Ricardo Menéndez Salmón, Los muebles del mundo, Seix Barral, 2023
El fuego de la narración
Ardiendo, en llamas, sin posibilidad de apagar el estado de incertidumbre, curiosidad, ansias y admiración.
Así deja Menéndez Salmón a quienes leen este libro, una antología de relatos escritos durante veinte años y que sirven para, quien no conozca a uno de los novelistas más respetados desde hace años en España, se introduzca en los variados mundos que es capaz de recrear este asturiano de Gijón.
Por prejuicios personales que no vienen al caso, quien esto escribe tardó en introducirse en la narrativa de este escritor, pero una vez que leí No entres dócilmente en esa noche quieta, cuyo tema —uno de ellos— es el duelo por el padre perdido (cercano a uno de los ejes de Barrancos, de Pablo Matilla, por cierto), descubrí el poco olfato que a veces poseo para esto de la literatura, y bueno, pensé, al menos moriré habiendo leído algo de este hombre, para qué engañarnos. Ya el tiempo es una sucesión de páginas leídas y esperando a serlo: por eso, estos relatos agrupados bajo el título que parte de una cita de Foster Wallace —nada más ni nada menos— son reconocibles como algo memorable, puede que no todos para alguna gente, pero sí como conjunto para mí: un hermoso conjunto trabajado y organizado para hacer las delicias de quienes gusten del género, porque Menéndez Salmón practica la variante, el guiño literario, la intertextualidad, las referencias cruzadas entre las distintas artes y un muy buen léxico, muy apropiado en cada caso, muy bien seleccionado para discernir entre ficción, realidad e historia y muy apuntalados los relatos en la claridad, la sencillez de exposición y alguna que otra sorpresa bajo un giro inesperado, un detalle delicado de información trascendental o una solución impensable a los acontecimientos narrados.
Algo hay en esa declaración de principios, en realidad mucho, casi demasiado, demasiada verdad en las palabras de un cuentista, que nos lleva a conocer como si lo tuviéramos delante a un escritor que parece noble y cercano.

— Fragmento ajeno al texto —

-- ==== Sys2Proof/Laws/Store.lean ====
section
/-! SUPPORT. What setting a flag, queuing, releasing and formatting a block do, alone and over a list of blocks; the load buffer; the
clips that CLIP.LIST finds. -/

namespace Sys2Proof.Machine

/-! ### Flags -/

theorem position_lt (f : EventFlag) : f.position < 20 := by
  cases f <;> simp only [EventFlag.position] <;> omega

theorem position_inj {f g : EventFlag} : f.position = g.position ↔ f = g := by
  constructor
  · intro h
    cases f <;> cases g <;> simp only [EventFlag.position] at h <;> first
      | rfl
      | (congr 1; exact Fin.ext h)
      | omega
  · exact fun h => by rw [h]

/-- Setting a flag sets that flag and no other (R184). -/
@[simp] theorem flagSet_setFlag (f g : EventFlag) (s : State) :
    (setFlag f s).flagSet g = (s.flagSet g || decide (g = f)) := by
  have hp := position_lt g
  simp only [State.flagSet, setFlag_link_flags, BitVec.getLsbD_or, EventFlag.bit, BitVec.getLsbD_twoPow]
  congr 1
  rw [Bool.eq_iff_iff]
  simp only [Bool.and_eq_true, decide_eq_true_eq, position_inj]
  exact ⟨fun h => h.2.symm, fun h => ⟨h ▸ hp, h.symm⟩⟩

/-! ### Queuing blocks (R12) -/

/-- Queuing a block marks it, appends it unless it was marked, and changes nothing else. -/
theorem queueErase_step (b : BlockNo) (s : State) :
    (∃ bs, queueErase b s = { s with
      store.blocks := bs
      store.eraseQueue := if (s.block b).eraseQueued = true then s.store.eraseQueue else s.store.eraseQueue ++ [b] }) ∧
    ∀ d, (queueErase b s).block d = if d = b then { s.block b with eraseQueued := true } else s.block d := by
  unfold queueErase; simp only
  by_cases h : (s.block b).eraseQueued = true
  · simp only [h, if_true]
    refine ⟨⟨s.store.blocks, rfl⟩, fun d => ?_⟩
    split
    · next hd => subst hd; rw [← h]
    · rfl
  · simp only [h, if_false, Bool.false_eq_true]
    refine ⟨⟨_, rfl⟩, fun d => ?_⟩
    show (s.setBlock b _).block d = _
    rw [block_setBlock]

/-- Queuing a list of blocks: those not queued yet join the tail in the order of the list, each once. -/
theorem foldl_queueErase (l : List BlockNo) (s : State) :
    (let t := l.foldl (fun s b => queueErase b s) s
     (∃ bs, t = { s with store.blocks := bs, store.eraseQueue := t.store.eraseQueue }) ∧
     (∀ d, t.block d = if d ∈ l then { s.block d with eraseQueued := true } else s.block d) ∧
     t.store.eraseQueue = s.store.eraseQueue ++ (l.filter fun b => !(s.block b).eraseQueued).eraseDups) := by
  induction l generalizing s with
  | nil => exact ⟨⟨s.store.blocks, rfl⟩, by simp, by simp⟩
  | cons b l ih =>
    obtain ⟨⟨bs, h1⟩, h2⟩ := queueErase_step b s
    obtain ⟨⟨bs', g1⟩, g2, g3⟩ := ih (queueErase b s)
    simp only [List.foldl_cons]
    generalize l.foldl (fun s b => queueErase b s) (queueErase b s) = t at g1 g2 g3 ⊢
    refine ⟨⟨bs', by rw [h1] at g1; exact g1⟩, fun d => ?_, ?_⟩
    · rw [g2 d, h2 d]
      by_cases hd : d = b
      · subst hd; simp
      · simp [hd]
    · have nq : ∀ d, (!((queueErase b s).block d).eraseQueued) = (!(s.block d).eraseQueued && !(d == b)) := by
        intro d; rw [h2 d]
        by_cases hd : d = b
        · subst hd; simp
        · simp [hd]
      have hq : (queueErase b s).store.eraseQueue =
          if (s.block b).eraseQueued = true then s.store.eraseQueue else s.store.eraseQueue ++ [b] := by rw [h1]
      rw [g3, hq]
      simp only [nq]
      cases hb : (s.block b).eraseQueued
      · simp only [Bool.false_eq_true, if_false, List.filter_cons, hb, Bool.not_false, if_true, List.eraseDups_cons,
          List.filter_filter, List.append_assoc, List.singleton_append]
        congr 4
        funext d; rw [Bool.and_comm]
      · simp only [if_true, List.filter_cons, hb, Bool.not_true, Bool.false_eq_true, if_false]
        congr 2
        apply List.filter_congr
        intro d _
        by_cases hd : d = b
        · subst hd; simp [hb]
        · simp [hd]

/-! ### Releasing blocks (R8) -/

/-- Whether a block stays with its clip when it is released: a page of it is programmed, or a program is in flight. -/
def stays (s : State) (b : BlockNo) : Bool := decide ((s.block b).programmed ≠ 0) || programInFlight b s

/-- A block that does not stay is freed and its place vacated. -/
theorem releaseBlock_freed {c : ClipId} {b : BlockNo} {s : State} {x : Clip} (hc : s.clip c = some x)
    (h : stays s b = false) :
    releaseBlock c b s = (s.setBlock b Block.free).setClip c (some (vacate b x)) := by
  simp only [stays, Bool.or_eq_false_iff, decide_eq_false_iff_not, ne_eq, Decidable.not_not] at h
  have hc' : (s.setBlock b Block.free).clip c = some x := hc
  simp only [releaseBlock, h, and_self, if_true, hc']

/-- A block that stays is queued for erasure. -/
theorem releaseBlock_queued {c : ClipId} {b : BlockNo} {s : State} (h : stays s b = true) :
    releaseBlock c b s = queueErase b s := by
  have : ¬ ((s.block b).programmed = 0 ∧ programInFlight b s = false) := by
    intro hh; simp [stays, hh.1, hh.2] at h
  simp only [releaseBlock, this, if_false]

/-- The places of a block list after the blocks of a list that do not stay have left it. -/
def placesAfter (s : State) (l : List BlockNo) (places : List (Option BlockNo)) : List (Option BlockNo) :=
  places.map fun q => match q with
    | some b => if b ∈ l ∧ stays s b = false then none else some b
    | none => none

/-- Releasing the blocks of a list for a clip: those that stay and are not queued yet join the tail of the erase queue in the order of
the list, each once. -/
theorem foldl_releaseBlock (c : ClipId) (l : List BlockNo) (s : State) (x : Clip) (hc : s.clip c = some x) :
    (let t := l.foldl (fun s b => releaseBlock c b s) s
     (∃ bs q cs, t = { s with store.blocks := bs, store.eraseQueue := q, clips := cs }) ∧
     t.clip c = some { x with places := placesAfter s l x.places } ∧
     (∀ d, d ≠ c → t.clip d = s.clip d) ∧
     (∀ d, t.block d =
       if d ∈ l then (if stays s d = true then { s.block d with eraseQueued := true } else Block.free) else s.block d) ∧
     t.store.eraseQueue = s.store.eraseQueue ++ ((l.filter (stays s)).filter fun b => !(s.block b).eraseQueued).eraseDups) := by
  induction l generalizing s x with
  | nil =>
    refine ⟨⟨s.store.blocks, s.store.eraseQueue, s.clips, rfl⟩, ?_, by simp, by simp, by simp⟩
    have : placesAfter s [] x.places = x.places := by
      refine (List.map_congr_left (g := id) fun q _ => ?_).trans (List.map_id x.places)
      cases q <;> simp
    simp only [List.foldl_nil, this]; exact hc
  | cons b l ih =>
    simp only [List.foldl_cons]
    by_cases hb : stays s b = true
    · rw [releaseBlock_queued hb]
      obtain ⟨⟨bs, h1⟩, h2⟩ := queueErase_step b s
      generalize queueErase b s = s1 at h1 h2 ⊢
      have hc1 : s1.clip c = some x := by rw [h1]; exact hc
      have st : ∀ d, stays s1 d = stays s d := by
        intro d
        have : programInFlight d s1 = programInFlight d s := by rw [h1]; rfl
        unfold stays; rw [this, h2 d]; split
        · next hd => subst hd; rfl
        · rfl
      obtain ⟨⟨bs', q', cs', g1⟩, g2, g3, g4, g5⟩ := ih s1 x hc1
      refine ⟨⟨bs', q', cs', by rw [g1, h1]⟩, ?_, fun d hd => ?_, fun d => ?_, ?_⟩
      · rw [g2]
        have : placesAfter s1 l x.places = placesAfter s (b :: l) x.places := by
          unfold placesAfter
          apply List.map_congr_left
          intro q _
          cases q with
          | none => rfl
          | some d =>
            simp only [st, List.mem_cons]
            by_cases hd : d = b
            · subst hd; simp [hb]
            · simp [hd]
        rw [this]
      · rw [g3 d hd, h1]; rfl
      · rw [g4 d, st, h2 d]
        by_cases hd : d = b
        · subst hd; simp [hb]
        · simp [hd]
      · have nq : ∀ d, (!(s1.block d).eraseQueued) = (!(s.block d).eraseQueued && !(d == b)) := by
          intro d; rw [h2 d]
          by_cases hd : d = b
          · subst hd; simp
          · simp [hd]
        have ste : stays s1 = stays s := funext st
        have hq : s1.store.eraseQueue =
            if (s.block b).eraseQueued = true then s.store.eraseQueue else s.store.eraseQueue ++ [b] := by rw [h1]
        rw [g5, hq]
        simp only [ste, nq]
        cases hb' : (s.block b).eraseQueued
        · simp only [Bool.false_eq_true, if_false, List.filter_cons, hb, hb', Bool.not_false, if_true, List.eraseDups_cons,
            List.filter_filter, List.append_assoc, List.singleton_append]
          congr 4
          funext d
          cases (d == b) <;> simp
        · simp only [if_true, List.filter_cons, hb, hb', Bool.not_true, Bool.false_eq_true, if_false]
          congr 2
          apply List.filter_congr
          intro d _
          by_cases hd : d = b
          · subst hd; simp [hb']
          · simp [hd]
    · have hb' : stays s b = false := by simpa using hb
      rw [releaseBlock_freed hc hb']
      generalize hs1 : (s.setBlock b Block.free).setClip c (some (vacate b x)) = s1
      have hc1 : s1.clip c = some (vacate b x) := by rw [← hs1]; simp
      have blk : ∀ d, s1.block d = if d = b then Block.free else s.block d := by
        intro d; rw [← hs1]; show (s.setBlock b Block.free).block d = _; rw [block_setBlock]
      have st : ∀ d, stays s1 d = stays s d := by
        intro d
        have hp : programInFlight d s1 = programInFlight d s := by rw [← hs1]; rfl
        by_cases hd : d = b
        · subst hd
          rw [hb']; unfold stays; rw [hp, blk, if_pos rfl]
          have : programInFlight d s = false := by
            unfold stays at hb'; simp at hb'; exact hb'.2
          rw [this]; rfl
        · unfold stays; rw [hp, blk, if_neg hd]
      obtain ⟨⟨bs', q', cs', g1⟩, g2, g3, g4, g5⟩ := ih s1 _ hc1
      refine ⟨⟨bs', q', cs', by rw [g1, ← hs1]; rfl⟩, ?_, fun d hd => ?_, fun d => ?_, ?_⟩
      · rw [g2]
        have : placesAfter s1 l (vacate b x).places = placesAfter s (b :: l) x.places := by
          unfold placesAfter vacate
          rw [List.map_map]
          apply List.map_congr_left
          intro q _
          cases q with
          | none => rfl
          | some d =>
            simp only [Function.comp, st, List.mem_cons, Option.some.injEq]
            by_cases hd : d = b
            · subst hd; simp [hb']
            · simp [hd]
        rw [this]; rfl
      · rw [g3 d hd, ← hs1]; simp [hd]
      · rw [g4 d, st, blk]
        by_cases hd : d = b
        · subst hd; simp [hb']
        · simp [hd]
      · have hq : s1.store.eraseQueue = s.store.eraseQueue := by rw [← hs1]; rfl
        rw [g5, hq, funext st, List.filter_cons, if_neg hb, List.filter_filter, List.filter_filter]
        congr 2
        apply List.filter_congr
        intro d _
        rw [blk d]
        by_cases hd : d = b
        · subst hd; simp [hb']
        · simp [hd]
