theorem AttnLive.settle (h : AttnLive s) (i : InputId) : AttnLive (settle i s) := by
  have leveled (x : Input) : AttnLive (s.setInput i x) := h
  unfold Machine.settle inputEdge
  refine AttnLive.arbitrate ?_
  split
  · exact (leveled _).takeEdge _ _
  · exact (leveled _).overrideEdge _

/-! ### Zones and voices, as requests change them -/

theorem AttnLive.setLevel (h : AttnLive s) (z : ZoneId) (level : Nat) (enabled : Bool) : AttnLive (setLevel z level enabled s) := by
  have disabled (t : State) (ht : AttnLive t) : AttnLive (disableZone z t) := by
    unfold disableZone
    dsimp only
    split
    · exact ht
    · exact ((engineStep_wantAlso _ _ _).trans ((engineStep_loseLast offersStep_offers _ _).trans
        (engineStep_loseSome offersStep_offers _ _))).attnLive ht
  have leveled : AttnLive (s.setZone z { s.zone z with level := level }) := h
  refine AttnLive.arbitrate ?_
  split
  · exact disabled _ leveled
  · exact (offersStep_offers _ _).attnLive leveled
  · exact leveled
  · exact leveled

theorem AttnLive.goVoice (h : AttnLive s) (v : VoiceId) : AttnLive (goVoice v s).1 := by
  unfold Machine.goVoice
  split
  · exact h
  · split
    · exact h
    · split
      · exact h
      · split
        · exact h
        · next o _ =>
          have claimed := (engineStep_claimZones offersStep_offers v o s).attnLive h
          split <;> next e => rw [e] at claimed; simp only [claimed, AttnLive.arbitrate]

/-! ### The requests at their blocks -/

theorem attnLive_clipRequest {clip : Byte} {serve : ClipId → Served} (h : AttnLive s) (served : ∀ c, AttnLive (serve c).state) :
    AttnLive (clipRequest clip s serve).state := by
  unfold clipRequest
  split
  · exact h
  · split
    · exact h
    · exact served _

theorem attnLive_programRequest {program : Byte} {serve : ProgramId → Program → Served} (h : AttnLive s)
    (served : ∀ p x, AttnLive (serve p x).state) : AttnLive (programRequest program s serve).state := by
  unfold programRequest
  split
  · exact h
  · split
    · exact h
    · exact served _ _

theorem attnLive_cueRequest {cue : Byte} {serve : CueId → Served} (h : AttnLive s) (served : ∀ c, AttnLive (serve c).state) :
    AttnLive (cueRequest cue s serve).state := by
  unfold cueRequest
  split
  · exact h
  · exact served _

theorem attnLive_heldCue {cue : Byte} {serve : CueId → CueEntry → Served} (h : AttnLive s)
    (served : ∀ c x, AttnLive (serve c x).state) : AttnLive (heldCue cue s serve).state := by
  refine attnLive_cueRequest h fun c => ?_
  split
  · exact h
  · exact served _ _

theorem AttnLive.serveEventsMask (h : AttnLive s) (mask : BitVec 24) : AttnLive (serveEventsMask mask s).state := by
  unfold Machine.serveEventsMask
  split
  · exact h
  · exact h.setMask _

theorem AttnLive.serveStoreConfig (h : AttnLive s) (b : Byte) : AttnLive (serveStoreConfig b s).state := by
  unfold Machine.serveStoreConfig
  split
  · exact h
  · split
    · exact h
    · exact (h.withStore _).arbitrate

theorem AttnLive.serveStoreInspect (h : AttnLive s) (tag : Byte) (b : BitVec 16) (p : Byte) :
    AttnLive (serveStoreInspect tag b p s).state := by
  unfold Machine.serveStoreInspect
  split
  · exact h
  · split
    · exact (h.withStore _).arbitrate
    · exact h

theorem AttnLive.serveStoreFormat (h : AttnLive s) : AttnLive (serveStoreFormat s).state := by
  have formatted : AttnLive (Machine.arbitrate (formatStore s)) := by
    rw [formatStore_eq]
    exact (h.formatLists _ _).arbitrate
  unfold Machine.serveStoreFormat
  repeat' split
  · exact h
  · exact h
  · exact h
  · exact h
  · rw [answerOnly_state]
    exact formatted

theorem AttnLive.serveClipOpen (h : AttnLive s) (clip format rate protect : Byte) (name : Vector Byte 16) :
    AttnLive (serveClipOpen clip format rate protect name s).state := by
  refine attnLive_clipRequest h fun c => ?_
  repeat' split
  all_goals exact h

theorem AttnLive.serveClipData (h : AttnLive s) (clip : Byte) (offset : BitVec 32) (chunk : List Byte) :
    AttnLive (serveClipData clip offset chunk s).state := by
  unfold Machine.serveClipData
  repeat' split
  · exact h
  · exact h
  · exact h
  · exact h.takeChunk _ _ _

theorem AttnLive.serveClipClose (h : AttnLive s) (clip : Byte) : AttnLive (serveClipClose clip s).state := by
  have closed (x : Store) (c : ClipId) (y : Clip) : AttnLive (State.setClip { s with store := x } c (some y)) := h
  refine attnLive_clipRequest h fun c => ?_
  repeat' split
  · exact h
  · exact h
  · exact h
  · exact (closed _ _ _).arbitrate

theorem AttnLive.serveClipAbort (h : AttnLive s) (clip : Byte) : AttnLive (serveClipAbort clip s).state := by
  refine attnLive_clipRequest h fun c => ?_
  repeat' split
  · exact h
  · exact h
  · exact (((h.withStore _).foldl (fun _ b ht => ht.releaseBlock c b) _).abortEnd c).arbitrate

theorem AttnLive.serveClipErase (h : AttnLive s) (clip : Byte) : AttnLive (serveClipErase clip s).state := by
  refine attnLive_clipRequest h fun c => ?_
  repeat' split
  · exact h
  · exact h
  · exact h
  · exact h
  · exact ((h.eraseClip c).foldl (fun _ b ht => ht.queueErase b) _).arbitrate

theorem AttnLive.serveClipRead (h : AttnLive s) (tag clip : Byte) (offset : BitVec 32) (length : BitVec 16) :
    AttnLive (serveClipRead tag clip offset length s).state := by
  refine attnLive_clipRequest h fun c => ?_
  repeat' split
  · exact h
  · exact h
  · exact h
  · exact (h.withStore _).arbitrate
  · exact h

theorem AttnLive.serveClipInfo (h : AttnLive s) (clip : Byte) : AttnLive (serveClipInfo clip s).state := by
  refine attnLive_clipRequest h fun c => ?_
  split <;> exact h

theorem AttnLive.serveProgWrite (h : AttnLive s) (program cycle count : Byte) (steps : List RawStep) :
    AttnLive (serveProgWrite program cycle count steps s).state := by
  unfold Machine.serveProgWrite
  repeat' split
  all_goals exact h

theorem AttnLive.serveProgDelete (h : AttnLive s) (program : Byte) : AttnLive (serveProgDelete program s).state := by
  refine attnLive_programRequest h fun p x => ?_
  split <;> exact h

theorem AttnLive.serveVoiceStart (h : AttnLive s) (o : RawOrder) : AttnLive (serveVoiceStart o s).state := by
  have started := (engineStep_startVoice .link (readOrder o) s).attnLive h
  unfold Machine.serveVoiceStart
  split <;> next e => rw [e] at started; simp only [answer_state, started, AttnLive.arbitrate]

theorem AttnLive.serveVoicePrepare (h : AttnLive s) (o : RawOrder) : AttnLive (serveVoicePrepare o s).state := by
  unfold Machine.serveVoicePrepare
  split
  · exact h
  · next o v _ =>
    exact (((engineStep_allocate v .link o s).trans (engineStep_setVoice _ v _)).attnLive h).arbitrate

theorem AttnLive.serveVoiceGo (h : AttnLive s) (n : BitVec 32) : AttnLive (serveVoiceGo n s).state := by
  unfold Machine.serveVoiceGo
  split
  · exact h
  · exact h.goVoice _

theorem AttnLive.serveVoiceStop (h : AttnLive s) (n : BitVec 32) (mode : Byte) : AttnLive (serveVoiceStop n mode s).state := by
  have stopped (m : StopMode) (v : VoiceId) : AttnLive (stopVoice m v s) := by
    unfold stopVoice
    dsimp only
    split
    · exact h
    · exact (h.endVoice v .stopped).arbitrate
  unfold Machine.serveVoiceStop
  split
  · exact h
  · split
    · exact h
    · exact stopped _ _

theorem AttnLive.servePaused (h : AttnLive s) (paused : Bool) (n : BitVec 32) : AttnLive (servePaused paused n s).state := by
  unfold Machine.servePaused
  split
  · exact h
  · dsimp only; split <;> exact h

theorem AttnLive.serveVoiceRelease (h : AttnLive s) (n : BitVec 32) : AttnLive (serveVoiceRelease n s).state := by
  unfold Machine.serveVoiceRelease
  split
  · exact h
  · dsimp only
    repeat' split
    all_goals exact h

theorem AttnLive.serveVoiceStatus (h : AttnLive s) (voice : Byte) : AttnLive (serveVoiceStatus voice s).state := by
  unfold Machine.serveVoiceStatus; split <;> exact h

theorem AttnLive.serveVoiceConfig (h : AttnLive s) (mode : Byte) : AttnLive (serveVoiceConfig mode s).state := by
  unfold Machine.serveVoiceConfig; split <;> exact h

theorem AttnLive.serveZoneSet (h : AttnLive s) (zone level enabled : Byte) : AttnLive (serveZoneSet zone level enabled s).state := by
  unfold Machine.serveZoneSet
  split
  · split
    · exact h
    · exact h.setLevel _ _ _
  · exact h

theorem AttnLive.haltBus (h : AttnLive s) : AttnLive (haltBus (forceVoices s)) := by
  have forced : AttnLive (forceVoices s) :=
    h.foldl (fun t v ht => (engineStep_endVoice offersStep_noOffers v .forced t).attnLive ht) _
  generalize forceVoices s = u at forced
  exact forced

theorem AttnLive.serveOutputHalt (h : AttnLive s) (force : Byte) : AttnLive (serveOutputHalt force s).state := by
  unfold Machine.serveOutputHalt
  repeat' split
  · exact h
  · exact h
  · exact h
  · rw [answerOnly_state]
    exact h.haltBus.arbitrate

theorem AttnLive.serveClockSet (h : AttnLive s) (weekday hour minute second tenth start : Byte) :
    AttnLive (serveClockSet weekday hour minute second tenth start s).state := by
  unfold Machine.serveClockSet
  split
  · unfold loadClock
    dsimp only
    split <;> exact h
  · exact h

theorem AttnLive.serveClockStart (h : AttnLive s) : AttnLive (serveClockStart s).state := by
  unfold Machine.serveClockStart; split <;> exact h

theorem AttnLive.serveCueWrite (h : AttnLive s) (cue : Byte) (r : RawCue) : AttnLive (serveCueWrite cue r s).state := by
  refine attnLive_cueRequest h fun c => ?_
  split <;> exact h

theorem AttnLive.serveCueEnable (h : AttnLive s) (cue : Byte) : AttnLive (serveCueEnable cue s).state := by
  refine attnLive_heldCue h fun c x => ?_
  split <;> exact h

theorem AttnLive.serveCueDisable (h : AttnLive s) (cue : Byte) : AttnLive (serveCueDisable cue s).state := by
  refine attnLive_heldCue h fun c x => ?_
  split <;> exact h

theorem AttnLive.serveTrigSet (h : AttnLive s) (input : Byte) (r : RawTrigger) : AttnLive (serveTrigSet input r s).state := by
  unfold Machine.serveTrigSet; split <;> exact h

theorem AttnLive.serveOverrideSet (h : AttnLive s) (program level : Byte) : AttnLive (serveOverrideSet program level s).state := by
  unfold Machine.serveOverrideSet; split <;> exact h

theorem AttnLive.serveOverrideClear (h : AttnLive s) : AttnLive (serveOverrideClear s).state := by
  have cleared : AttnLive (clearOverride s) := (offersStep_offers _ _).attnLive (h.endVoice overrideVoice .stopped)
  unfold Machine.serveOverrideClear
  repeat' split
  · exact h
  · exact h
  · exact cleared.arbitrate

/-! ### The commands -/

theorem AttnLive.event {f : State → State} (hs : AttnLive s) (h : event f s = .next t) (hf : AttnLive s → AttnLive (f s)) :
    AttnLive t := by
  rw [event_taken hs.1] at h
  cases h
  exact hf hs

theorem AttnLive.eventWhen {g : State → Bool} {f : State → State} (hs : AttnLive s) (h : eventWhen g f s = .next t)
    (hf : AttnLive s → AttnLive (f s)) : AttnLive t := by
  refine hs.event h fun hs => ?_
  split
  · exact hf hs
  · exact hs

theorem AttnLive.requestFrame {kind tag : Byte} {r : Bool} {serve : State → Served} (hs : AttnLive s)
    (served : ∀ u, AttnLive u → AttnLive (serve u).state) : AttnLive (requestFrame kind tag r serve s) := by
  have served := served (hunt s) hs
  unfold Machine.requestFrame
  split
  · exact hs
  · unfold owe
    split <;> exact served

Imagino que nada más lejos de su realidad: para escribir, la soledad y cierta dosis de hurañismo son la moneda de cambio usual y aun así, nos dejamos convencer y leemos como si escucháramos a un amigo contarnos que se acabó, que el género no da más de sí —para él, Menéndez Salmón, como escritor— y que hasta aquí llegó. No es mal testamento: quién lo hiciera así de bien en una veintena de textos. En este caso escribir trascendiendo y convertir en arte lo que el arte proporciona —la música y la pintura son dos grandes ejes temáticos de varios cuentos— nos recuerda sin querer, la memoria actúa y nos dejamos llevar, a aquellos versos del poeta Antonio Carvajal, que escribiera el granadino bajo la impronta del de Manuel Machado, “Dejó un cuadro, un puñal y un soneto”:
Si mañana no vivo, si mañana
queda inmóvil la luz en mi ventana
sin mi apresuramiento y mi figura,
sabed que algún soneto os he dejado
y que, cruzando del olvido el vado,
salvé de tantos cuadros la hermosura.
Y así, el cuentista deja relatos, salvaguarda con la escritura de ellos pinturas, músicas, deseos e ideas venidas de la imaginación y se sumerge de lleno —y quienes leemos con él— en el maravilloso mundo de la literatura que sirve, la valiosa, la necesaria y auténtica. De ahí la parte trascendida, la memoria que mañana confluirá en un rico presente y un glorioso pasado.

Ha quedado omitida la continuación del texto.